◆ **WHAT TO WORK ON**:
Retype, word for word, every line of the records below starting at the one that contains "s.btq := by unfold closeTruck; split <;> simp" and ending at the one that contains "theorem discharge_cfg (s"; include both of those lines and nothing more.

◆ **SOURCE MATERIAL**:
- Opening Delimiter -
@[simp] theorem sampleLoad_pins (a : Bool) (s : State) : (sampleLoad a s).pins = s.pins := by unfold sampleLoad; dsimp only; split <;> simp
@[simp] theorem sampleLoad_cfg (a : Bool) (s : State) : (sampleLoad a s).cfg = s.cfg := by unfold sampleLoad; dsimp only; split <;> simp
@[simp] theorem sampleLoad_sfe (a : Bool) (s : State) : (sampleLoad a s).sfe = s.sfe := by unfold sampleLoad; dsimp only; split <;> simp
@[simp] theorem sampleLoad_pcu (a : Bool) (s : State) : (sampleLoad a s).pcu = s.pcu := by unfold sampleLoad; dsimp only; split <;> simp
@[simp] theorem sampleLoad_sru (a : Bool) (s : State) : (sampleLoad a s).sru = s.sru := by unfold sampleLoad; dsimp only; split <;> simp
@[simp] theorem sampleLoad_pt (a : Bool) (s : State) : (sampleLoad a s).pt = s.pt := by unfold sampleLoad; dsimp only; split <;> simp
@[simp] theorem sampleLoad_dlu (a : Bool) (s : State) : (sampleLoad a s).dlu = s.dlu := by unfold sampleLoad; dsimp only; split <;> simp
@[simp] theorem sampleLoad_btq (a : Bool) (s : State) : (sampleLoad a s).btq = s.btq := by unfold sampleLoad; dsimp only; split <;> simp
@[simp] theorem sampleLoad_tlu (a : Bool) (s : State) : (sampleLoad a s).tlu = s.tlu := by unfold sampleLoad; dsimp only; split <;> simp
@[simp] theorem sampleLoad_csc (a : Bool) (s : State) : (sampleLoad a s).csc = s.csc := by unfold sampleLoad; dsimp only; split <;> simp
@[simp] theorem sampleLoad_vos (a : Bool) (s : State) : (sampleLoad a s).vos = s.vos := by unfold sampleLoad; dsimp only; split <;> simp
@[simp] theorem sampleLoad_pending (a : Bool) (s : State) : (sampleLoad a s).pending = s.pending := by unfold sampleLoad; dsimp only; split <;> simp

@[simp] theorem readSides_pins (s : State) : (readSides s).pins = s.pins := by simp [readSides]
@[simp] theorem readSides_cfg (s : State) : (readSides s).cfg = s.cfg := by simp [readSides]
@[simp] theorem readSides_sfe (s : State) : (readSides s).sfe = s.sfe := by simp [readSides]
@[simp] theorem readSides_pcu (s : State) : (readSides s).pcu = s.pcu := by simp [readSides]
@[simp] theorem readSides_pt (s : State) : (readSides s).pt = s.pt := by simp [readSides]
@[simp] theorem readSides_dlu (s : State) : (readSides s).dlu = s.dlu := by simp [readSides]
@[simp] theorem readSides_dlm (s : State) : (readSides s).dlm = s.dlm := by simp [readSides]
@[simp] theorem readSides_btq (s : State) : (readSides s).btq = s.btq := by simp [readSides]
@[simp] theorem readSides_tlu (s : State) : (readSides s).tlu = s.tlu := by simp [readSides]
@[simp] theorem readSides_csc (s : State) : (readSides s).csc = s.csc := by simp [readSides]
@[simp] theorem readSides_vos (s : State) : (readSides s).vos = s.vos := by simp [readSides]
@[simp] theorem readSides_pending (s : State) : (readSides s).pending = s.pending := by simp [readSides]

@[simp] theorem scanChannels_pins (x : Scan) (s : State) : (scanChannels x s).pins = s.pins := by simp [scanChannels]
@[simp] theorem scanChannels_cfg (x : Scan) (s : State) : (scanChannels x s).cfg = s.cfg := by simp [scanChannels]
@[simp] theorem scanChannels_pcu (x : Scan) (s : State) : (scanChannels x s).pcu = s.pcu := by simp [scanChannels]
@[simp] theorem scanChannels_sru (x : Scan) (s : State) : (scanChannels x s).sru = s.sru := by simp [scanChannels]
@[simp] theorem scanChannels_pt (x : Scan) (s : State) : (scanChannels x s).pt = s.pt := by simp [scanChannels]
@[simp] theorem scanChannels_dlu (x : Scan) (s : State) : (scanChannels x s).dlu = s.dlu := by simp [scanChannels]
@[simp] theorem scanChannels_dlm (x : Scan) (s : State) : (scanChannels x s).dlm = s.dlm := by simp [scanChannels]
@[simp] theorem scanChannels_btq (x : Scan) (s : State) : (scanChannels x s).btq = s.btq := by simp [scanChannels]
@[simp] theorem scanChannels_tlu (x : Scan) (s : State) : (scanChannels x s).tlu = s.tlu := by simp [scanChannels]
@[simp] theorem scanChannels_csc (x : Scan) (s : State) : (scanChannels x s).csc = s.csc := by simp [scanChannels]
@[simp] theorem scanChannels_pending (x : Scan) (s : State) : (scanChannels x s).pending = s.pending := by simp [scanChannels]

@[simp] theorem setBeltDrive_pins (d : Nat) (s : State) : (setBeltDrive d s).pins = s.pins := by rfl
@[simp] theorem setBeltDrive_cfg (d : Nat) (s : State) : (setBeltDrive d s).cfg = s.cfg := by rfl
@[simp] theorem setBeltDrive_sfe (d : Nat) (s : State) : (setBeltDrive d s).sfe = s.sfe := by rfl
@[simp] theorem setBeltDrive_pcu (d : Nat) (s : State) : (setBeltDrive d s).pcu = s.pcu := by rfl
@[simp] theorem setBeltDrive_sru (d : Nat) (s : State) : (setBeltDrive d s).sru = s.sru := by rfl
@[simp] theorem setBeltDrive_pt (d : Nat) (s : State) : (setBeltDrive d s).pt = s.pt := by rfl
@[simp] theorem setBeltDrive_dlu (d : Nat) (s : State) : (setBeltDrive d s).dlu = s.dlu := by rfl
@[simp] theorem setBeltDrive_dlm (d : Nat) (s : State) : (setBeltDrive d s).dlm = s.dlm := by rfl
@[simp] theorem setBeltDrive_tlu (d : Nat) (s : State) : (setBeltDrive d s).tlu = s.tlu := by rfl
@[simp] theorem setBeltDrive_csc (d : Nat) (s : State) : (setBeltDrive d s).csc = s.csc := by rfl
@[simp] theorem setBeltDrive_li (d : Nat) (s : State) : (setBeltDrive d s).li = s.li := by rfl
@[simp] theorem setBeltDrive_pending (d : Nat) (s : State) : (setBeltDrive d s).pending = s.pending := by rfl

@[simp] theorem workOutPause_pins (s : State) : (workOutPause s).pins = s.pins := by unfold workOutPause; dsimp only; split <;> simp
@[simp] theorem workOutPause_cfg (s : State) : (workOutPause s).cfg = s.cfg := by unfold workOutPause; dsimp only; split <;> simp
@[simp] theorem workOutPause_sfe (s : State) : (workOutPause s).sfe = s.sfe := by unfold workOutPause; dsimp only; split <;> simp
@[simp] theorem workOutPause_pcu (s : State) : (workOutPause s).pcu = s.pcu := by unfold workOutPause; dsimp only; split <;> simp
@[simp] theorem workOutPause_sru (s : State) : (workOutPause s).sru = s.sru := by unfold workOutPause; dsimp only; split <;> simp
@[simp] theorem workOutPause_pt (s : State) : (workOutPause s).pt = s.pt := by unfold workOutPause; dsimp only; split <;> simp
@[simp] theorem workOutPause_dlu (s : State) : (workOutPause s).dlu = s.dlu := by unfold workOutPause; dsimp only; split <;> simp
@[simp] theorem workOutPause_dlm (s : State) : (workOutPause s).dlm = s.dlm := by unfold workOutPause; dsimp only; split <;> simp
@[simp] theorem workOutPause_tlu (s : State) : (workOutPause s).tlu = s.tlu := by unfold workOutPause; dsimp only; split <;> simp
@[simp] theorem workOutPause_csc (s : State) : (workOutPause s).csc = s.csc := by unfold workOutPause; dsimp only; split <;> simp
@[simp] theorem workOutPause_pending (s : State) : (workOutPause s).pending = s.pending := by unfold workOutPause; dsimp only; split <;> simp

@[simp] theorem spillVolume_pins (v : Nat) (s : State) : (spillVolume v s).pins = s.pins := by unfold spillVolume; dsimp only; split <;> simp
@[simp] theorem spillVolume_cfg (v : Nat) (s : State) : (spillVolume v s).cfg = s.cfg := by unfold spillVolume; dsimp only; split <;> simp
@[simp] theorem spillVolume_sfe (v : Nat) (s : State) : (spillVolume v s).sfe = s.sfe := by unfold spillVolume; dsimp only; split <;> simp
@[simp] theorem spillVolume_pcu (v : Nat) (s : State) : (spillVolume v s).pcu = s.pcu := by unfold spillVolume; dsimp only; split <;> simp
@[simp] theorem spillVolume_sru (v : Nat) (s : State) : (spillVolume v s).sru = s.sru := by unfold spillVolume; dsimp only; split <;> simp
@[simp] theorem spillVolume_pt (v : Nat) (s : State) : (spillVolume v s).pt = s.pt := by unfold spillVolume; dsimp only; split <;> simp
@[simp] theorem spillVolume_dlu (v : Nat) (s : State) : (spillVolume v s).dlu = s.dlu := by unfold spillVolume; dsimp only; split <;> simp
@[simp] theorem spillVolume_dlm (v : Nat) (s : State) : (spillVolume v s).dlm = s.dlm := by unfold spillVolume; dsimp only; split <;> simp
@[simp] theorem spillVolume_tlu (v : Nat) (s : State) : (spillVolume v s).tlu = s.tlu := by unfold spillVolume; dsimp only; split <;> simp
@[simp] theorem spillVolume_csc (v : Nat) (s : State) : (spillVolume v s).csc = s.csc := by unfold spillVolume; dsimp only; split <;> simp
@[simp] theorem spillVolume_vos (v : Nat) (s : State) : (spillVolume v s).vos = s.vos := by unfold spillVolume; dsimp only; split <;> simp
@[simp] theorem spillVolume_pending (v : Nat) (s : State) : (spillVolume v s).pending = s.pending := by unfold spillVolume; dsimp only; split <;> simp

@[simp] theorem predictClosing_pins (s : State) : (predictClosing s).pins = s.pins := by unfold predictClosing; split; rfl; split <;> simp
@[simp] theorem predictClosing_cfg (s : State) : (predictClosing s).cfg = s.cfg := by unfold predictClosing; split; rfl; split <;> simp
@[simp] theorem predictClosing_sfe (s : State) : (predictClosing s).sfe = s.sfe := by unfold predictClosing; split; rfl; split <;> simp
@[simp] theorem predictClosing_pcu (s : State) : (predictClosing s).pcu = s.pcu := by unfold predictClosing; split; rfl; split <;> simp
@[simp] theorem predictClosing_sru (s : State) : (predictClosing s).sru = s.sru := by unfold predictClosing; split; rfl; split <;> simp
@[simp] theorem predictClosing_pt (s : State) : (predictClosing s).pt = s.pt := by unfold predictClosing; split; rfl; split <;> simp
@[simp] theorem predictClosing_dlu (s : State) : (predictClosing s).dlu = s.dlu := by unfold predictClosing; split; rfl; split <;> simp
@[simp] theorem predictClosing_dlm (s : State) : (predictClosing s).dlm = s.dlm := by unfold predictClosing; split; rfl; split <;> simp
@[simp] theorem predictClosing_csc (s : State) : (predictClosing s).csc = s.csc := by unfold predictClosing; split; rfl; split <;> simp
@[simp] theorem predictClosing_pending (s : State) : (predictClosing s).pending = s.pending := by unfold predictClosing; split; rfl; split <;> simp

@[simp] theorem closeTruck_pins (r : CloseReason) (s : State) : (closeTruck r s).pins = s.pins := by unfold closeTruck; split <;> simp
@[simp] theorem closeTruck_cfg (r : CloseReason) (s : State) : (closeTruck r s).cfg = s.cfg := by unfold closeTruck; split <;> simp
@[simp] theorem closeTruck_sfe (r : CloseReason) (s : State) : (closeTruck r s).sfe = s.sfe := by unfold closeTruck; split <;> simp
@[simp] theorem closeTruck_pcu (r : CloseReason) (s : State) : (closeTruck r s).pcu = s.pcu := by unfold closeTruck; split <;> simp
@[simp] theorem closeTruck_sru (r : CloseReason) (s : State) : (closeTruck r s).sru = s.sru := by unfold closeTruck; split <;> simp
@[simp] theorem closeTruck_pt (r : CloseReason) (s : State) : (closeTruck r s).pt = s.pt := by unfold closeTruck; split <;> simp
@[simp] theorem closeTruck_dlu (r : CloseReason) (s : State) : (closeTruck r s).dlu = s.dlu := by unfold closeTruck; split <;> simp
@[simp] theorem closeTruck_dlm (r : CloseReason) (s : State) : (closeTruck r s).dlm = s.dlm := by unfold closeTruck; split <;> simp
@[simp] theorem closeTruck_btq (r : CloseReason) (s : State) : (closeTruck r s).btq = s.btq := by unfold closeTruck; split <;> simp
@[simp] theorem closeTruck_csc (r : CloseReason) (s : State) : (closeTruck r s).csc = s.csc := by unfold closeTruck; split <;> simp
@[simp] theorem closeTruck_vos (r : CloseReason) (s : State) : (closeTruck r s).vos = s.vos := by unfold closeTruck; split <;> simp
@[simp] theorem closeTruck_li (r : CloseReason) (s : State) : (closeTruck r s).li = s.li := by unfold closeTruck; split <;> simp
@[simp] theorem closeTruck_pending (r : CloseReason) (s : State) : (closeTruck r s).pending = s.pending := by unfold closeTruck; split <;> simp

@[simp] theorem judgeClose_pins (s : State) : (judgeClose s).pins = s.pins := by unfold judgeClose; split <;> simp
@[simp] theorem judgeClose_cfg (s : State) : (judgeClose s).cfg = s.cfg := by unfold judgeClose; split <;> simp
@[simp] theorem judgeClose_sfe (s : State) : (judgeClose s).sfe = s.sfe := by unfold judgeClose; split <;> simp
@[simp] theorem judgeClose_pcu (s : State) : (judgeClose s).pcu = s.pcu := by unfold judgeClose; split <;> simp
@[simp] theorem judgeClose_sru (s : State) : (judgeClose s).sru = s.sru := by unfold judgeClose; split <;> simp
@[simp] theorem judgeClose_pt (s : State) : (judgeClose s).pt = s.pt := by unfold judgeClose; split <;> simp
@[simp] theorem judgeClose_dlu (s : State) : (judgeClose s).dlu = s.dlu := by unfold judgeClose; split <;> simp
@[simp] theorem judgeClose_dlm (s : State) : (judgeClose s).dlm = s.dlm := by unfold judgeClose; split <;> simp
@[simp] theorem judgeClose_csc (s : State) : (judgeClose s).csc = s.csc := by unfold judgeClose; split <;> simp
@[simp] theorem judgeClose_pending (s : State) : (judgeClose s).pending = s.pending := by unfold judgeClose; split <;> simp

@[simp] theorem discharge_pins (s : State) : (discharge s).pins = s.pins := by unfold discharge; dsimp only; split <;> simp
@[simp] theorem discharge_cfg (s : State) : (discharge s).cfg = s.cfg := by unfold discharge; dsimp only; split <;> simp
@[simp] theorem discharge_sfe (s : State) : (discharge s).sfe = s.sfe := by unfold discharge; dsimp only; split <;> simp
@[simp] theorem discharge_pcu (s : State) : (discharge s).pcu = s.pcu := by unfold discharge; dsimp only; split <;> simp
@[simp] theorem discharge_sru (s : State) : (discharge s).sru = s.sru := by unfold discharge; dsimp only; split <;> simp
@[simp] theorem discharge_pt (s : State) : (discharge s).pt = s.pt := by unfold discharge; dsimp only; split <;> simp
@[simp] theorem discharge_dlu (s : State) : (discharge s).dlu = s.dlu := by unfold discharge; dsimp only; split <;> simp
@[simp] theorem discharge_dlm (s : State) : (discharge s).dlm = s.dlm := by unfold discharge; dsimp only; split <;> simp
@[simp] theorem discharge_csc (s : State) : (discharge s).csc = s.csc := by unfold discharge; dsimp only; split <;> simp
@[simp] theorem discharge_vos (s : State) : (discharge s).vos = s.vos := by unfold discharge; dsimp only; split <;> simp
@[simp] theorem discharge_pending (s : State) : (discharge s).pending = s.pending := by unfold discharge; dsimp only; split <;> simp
- Closing Delimiter -
◆ **ANSWER SPACE**:
@[simp] theorem closeTruck_btq (r : CloseReason) (s : State) : (closeTruck r s).btq = s.btq := by unfold closeTruck; split <;> simp
@[simp] theorem closeTruck_csc (r : CloseReason) (s : State) : (closeTruck r s).csc = s.csc := by unfold closeTruck; split <;> simp
@[simp] theorem closeTruck_vos (r : CloseReason) (s : State) : (closeTruck r s).vos = s.vos := by unfold closeTruck; split <;> simp
@[simp] theorem closeTruck_li (r : CloseReason) (s : State) : (closeTruck r s).li = s.li := by unfold closeTruck; split <;> simp
@[simp] theorem closeTruck_pending (r : CloseReason) (s : State) : (closeTruck r s).pending = s.pending := by unfold closeTruck; split <;> simp

@[simp] theorem judgeClose_pins (s : State) : (judgeClose s).pins = s.pins := by unfold judgeClose; split <;> simp
@[simp] theorem judgeClose_cfg (s : State) : (judgeClose s).cfg = s.cfg := by unfold judgeClose; split <;> simp
@[simp] theorem judgeClose_sfe (s : State) : (judgeClose s).sfe = s.sfe := by unfold judgeClose; split <;> simp
@[simp] theorem judgeClose_pcu (s : State) : (judgeClose s).pcu = s.pcu := by unfold judgeClose; split <;> simp
@[simp] theorem judgeClose_sru (s : State) : (judgeClose s).sru = s.sru := by unfold judgeClose; split <;> simp
@[simp] theorem judgeClose_pt (s : State) : (judgeClose s).pt = s.pt := by unfold judgeClose; split <;> simp
@[simp] theorem judgeClose_dlu (s : State) : (judgeClose s).dlu = s.dlu := by unfold judgeClose; split <;> simp
@[simp] theorem judgeClose_dlm (s : State) : (judgeClose s).dlm = s.dlm := by unfold judgeClose; split <;> simp
@[simp] theorem judgeClose_csc (s : State) : (judgeClose s).csc = s.csc := by unfold judgeClose; split <;> simp
@[simp] theorem judgeClose_pending (s : State) : (judgeClose s).pending = s.pending := by unfold judgeClose; split <;> simp

@[simp] theorem discharge_pins (s : State) : (discharge s).pins = s.pins := by unfold discharge; dsimp only; split <;> simp
@[simp] theorem discharge_cfg (s : State) : (discharge s).cfg = s.cfg := by unfold discharge; dsimp only; split <;> simp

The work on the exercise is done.